Обливаясь холодным потом и сдерживая стоны, Лила пошла к селу, где жил Динко.
И Лукан проснулся рано в этот день, но не от сна – он очнулся от беспамятства, в которое его привели полицейские палачи. Арестовали его вечером, в привокзальном буфете. Что сейчас – день или ночь? Где он – в арестантской или в подвале? Что ждет его – жизнь или смерть? Все стало ему безразлично, все, кроме страха, как бы не помутилось у него сознание и он не проговорился бы, не назвал имен товарищей из нелегального комитета. Наконец он понял, что лежит в цементированном подвале без окон, куда его бросили после того, как он отказался говорить. Подвал освещался электрической лампочкой. У стола возле двери хмурый фельдшер в полицейской форме убирал в металлическую коробку шприц. Из-за его спины виновато выглядывал испуганный молоденький полицейский с тупым лицом. Фельдшер сунул коробку в карман и сказал сердито:
– В подобных случаях больше приходить не буду. Длинный посмотрел на него враждебно.
– Что? Ты что сказал?
– Ничего, – сухо ответил фельдшер. Агент захихикал:
– Поосторожней, доктор! Потеряешь и службишку свою, и пенсию.

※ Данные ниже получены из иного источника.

-- ==== Sys2Proof/Machine/Apb.lean ====
section
/-!
DEFINITION. The debugger-side accesses (41_apb_access.md): one meaning for each row of format APB. A Stall-mode access
whose condition does not hold changes nothing but the result `stalled` and that the debugger now has a stalled access
(R123), which its later turns try again (Machine/Agents.lean).
-/

namespace Sys2Proof.Machine

/-- `ApbRead(0x88)` (R120): the external view, then the latch copy. Bit [24] uses a free bit only in normal state
(R41). -/
def execApbRdDbgdscrext (s : State) : Outcome :=
  let v := viewExtApb s (drawnBit s 0)
  .next (answer (.ok (some v)) (copyLatches (if inDebugState s then s else useDraws 1 s)))

/-- `ApbWrite(0x88, v)` (R121): `write_dscr`. -/
def execApbWrDbgdscrext (v : Word) (s : State) : Outcome :=
  match writeDscr v s with
  | .ok t => .next (answer (.ok none) t)
  | .error r => .refused r

/-- `ApbWrite(OFF_DTRRX, v)` in Nonblocking mode (R124): ignored while RXfull_l is 1. -/
def execApbWrDbgdtrrxextNonblocking (v : Word) (s : State) : Outcome :=
  inMode .nonblocking s
    (if s.dscr.rxfullL then .next (answer (.ignored none) s)
     else .next (answer (.ok none) (storeDtrrx v s)))

/-- `ApbWrite(OFF_DTRRX, v)` in Stall mode (R125): stalled until RXfull is 0. -/
def execApbWrDbgdtrrxextStall (v : Word) (s : State) : Outcome :=
  inMode .stall s (stallDtrrxWrite v s)

/-- `ApbWrite(OFF_DTRRX, v)` in Fast mode (R126): ignored while Sticky synchronous abort is set, refused when not ready
(decision D17), else the data is stored and the instruction of DBGITR is issued. -/
def execApbWrDbgdtrrxextFast (v : Word) (s : State) : Outcome :=
  inMode .fast s
    (if s.dscr.sdabortL then .next (answer (.ignored none) s)
     else if s.dscr.instrcompl && !s.dscr.rxfull && s.dscr.itren then
       .next (answer (.ok none) (issue s.dcc.itr (clearInstrCompl (storeDtrrx v s))))
     else .refused .fastModeNotReady)

/-- `ApbRead(OFF_DTRTX)` in Nonblocking mode (R127): ignored, with a free value, while TXfull_l is 0. -/
def execApbRdDbgdtrtxextNonblocking (s : State) : Outcome :=
  inMode .nonblocking s (nonblockingDtrtxRead s)

/-- `ApbRead(OFF_DTRTX)` in Stall mode (R128): stalled until TXfull is 1. -/
def execApbRdDbgdtrtxextStall (s : State) : Outcome :=
  inMode .stall s (stallDtrtxRead s)

/-- `ApbRead(OFF_DTRTX)` in Fast mode (R129): ignored, with a free value (decision D19), while Sticky synchronous abort
is set, refused when not ready, else the data is returned and the instruction of DBGITR is issued. -/
def execApbRdDbgdtrtxextFast (s : State) : Outcome :=
  inMode .fast s
    (if s.dscr.sdabortL then .next (answer (.ignored (some (drawnWord s 0))) (useDraws 1 s))
     else if s.dscr.instrcompl && s.dscr.txfull && s.dscr.itren then
       .next (answer (.ok (some s.dcc.dtrtx)) (issue s.dcc.itr (clearInstrCompl (takeDtrtx s))))
     else .refused .fastModeNotReady)

/-- `ApbWrite(OFF_ITR, v)` in Nonblocking mode (R130): ignored while Sticky synchronous abort is set (R133) or
InstrCompl_l is 0, refused while bit [13] is 0 (decision D18), else stored and issued. -/
def execApbWrDbgitrNonblocking (v : Word) (s : State) : Outcome :=
  inMode .nonblocking s
    (if s.dscr.sdabortL then .next (answer (.ignored none) s)
     else if !s.dscr.instrcomplL then .next (answer (.ignored none) s)
     else if !s.dscr.itren then .refused .itrWriteWithItrenClear
     else .next (answer (.ok none) (issue v (clearInstrCompl (storeItr v s)))))

/-- `ApbWrite(OFF_ITR, v)` in Stall mode (R131): ignored while Sticky synchronous abort is set, stalled until InstrCompl
is 1, refused while bit [13] is 0, else stored and issued. -/
def execApbWrDbgitrStall (v : Word) (s : State) : Outcome :=
  inMode .stall s (stallItrWrite v s)

/-- `ApbWrite(OFF_ITR, v)` in Fast mode (R132): ignored while Sticky synchronous abort is set, refused while InstrCompl
is 0, else stored and neither issued nor the flags cleared. -/
def execApbWrDbgitrFast (v : Word) (s : State) : Outcome :=
  inMode .fast s
    (if s.dscr.sdabortL then .next (answer (.ignored none) s)
     else if !s.dscr.instrcompl then .refused .fastModeNotReady
     else .next (answer (.ok none) (storeItr v s)))

/-- `ApbWrite(OFF_DRCR, v)` (R135): bits [3], [2] and [0] of the data. -/
def execApbWrDbgdrcr (v : Word) (s : State) : Outcome :=
  .next (answer (.ok none)
    { s with
      dscr :=
        { s.dscr with
          pipeadv := s.dscr.pipeadv && !drcrClearsPipeadv v
          undL := s.dscr.undL && !drcrClearsSticky v
          adabortL := s.dscr.adabortL && !drcrClearsSticky v
          sdabortL := s.dscr.sdabortL && !drcrClearsSticky v }
      haltRequest := s.haltRequest || drcrRequestsHalt v })

end Sys2Proof.Machine
end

– Пусть! – мрачно отозвался фельдшер и направился в коридор, сопровождаемый молоденьким полицейским с испуганным лицом.
Укол вернул Лукану силы. Он начал лучше видеть, слышать и пытался думать. Вместе с тем боль в разбитой груди и сломанной руке стала еще более жестокой, нестерпимой. Но даже в это мгновение первые его мысли были о стачке. Макс, бедный Макс, кажется, был прав! Вот теперь становилось ясно, что не все рабочие примут участие в стачке… Твердость и волю, которые сейчас проявляют коммунисты, надо было использовать в решающий момент для достижения более важной цели, Лукан не закончил своей мысли. Невыносимая, пронизывающая боль снова затуманила его сознание. Не угасла только одна мысль, одно чувство, один импульс: не выдать никого, выдержать. Еще немного, и жизнь его кончится. Еще немного, и палач утратит власть над ним. Только бы не помутилось сознание! Нет, не помутится. Лукан снова почувствовал, что он остается господином своего духа.
Длинный наклонился над ним, но увидел только бесформенную массу вспухших мускулов, перебитых хрящей носа и сгустки крови. Потом в этой массе, потерявшей всякое подобие лица, открылись и с нечеловеческой силой впились в него холодные, серо-стальные глаза. Агенту стало страшно. Это был не просто физический страх, а что-то другое – чувство глубокого смятения; но, отупевший от ракии, он не понимал, что это.
– Собака! Ты будешь говорить? – прохрипел он.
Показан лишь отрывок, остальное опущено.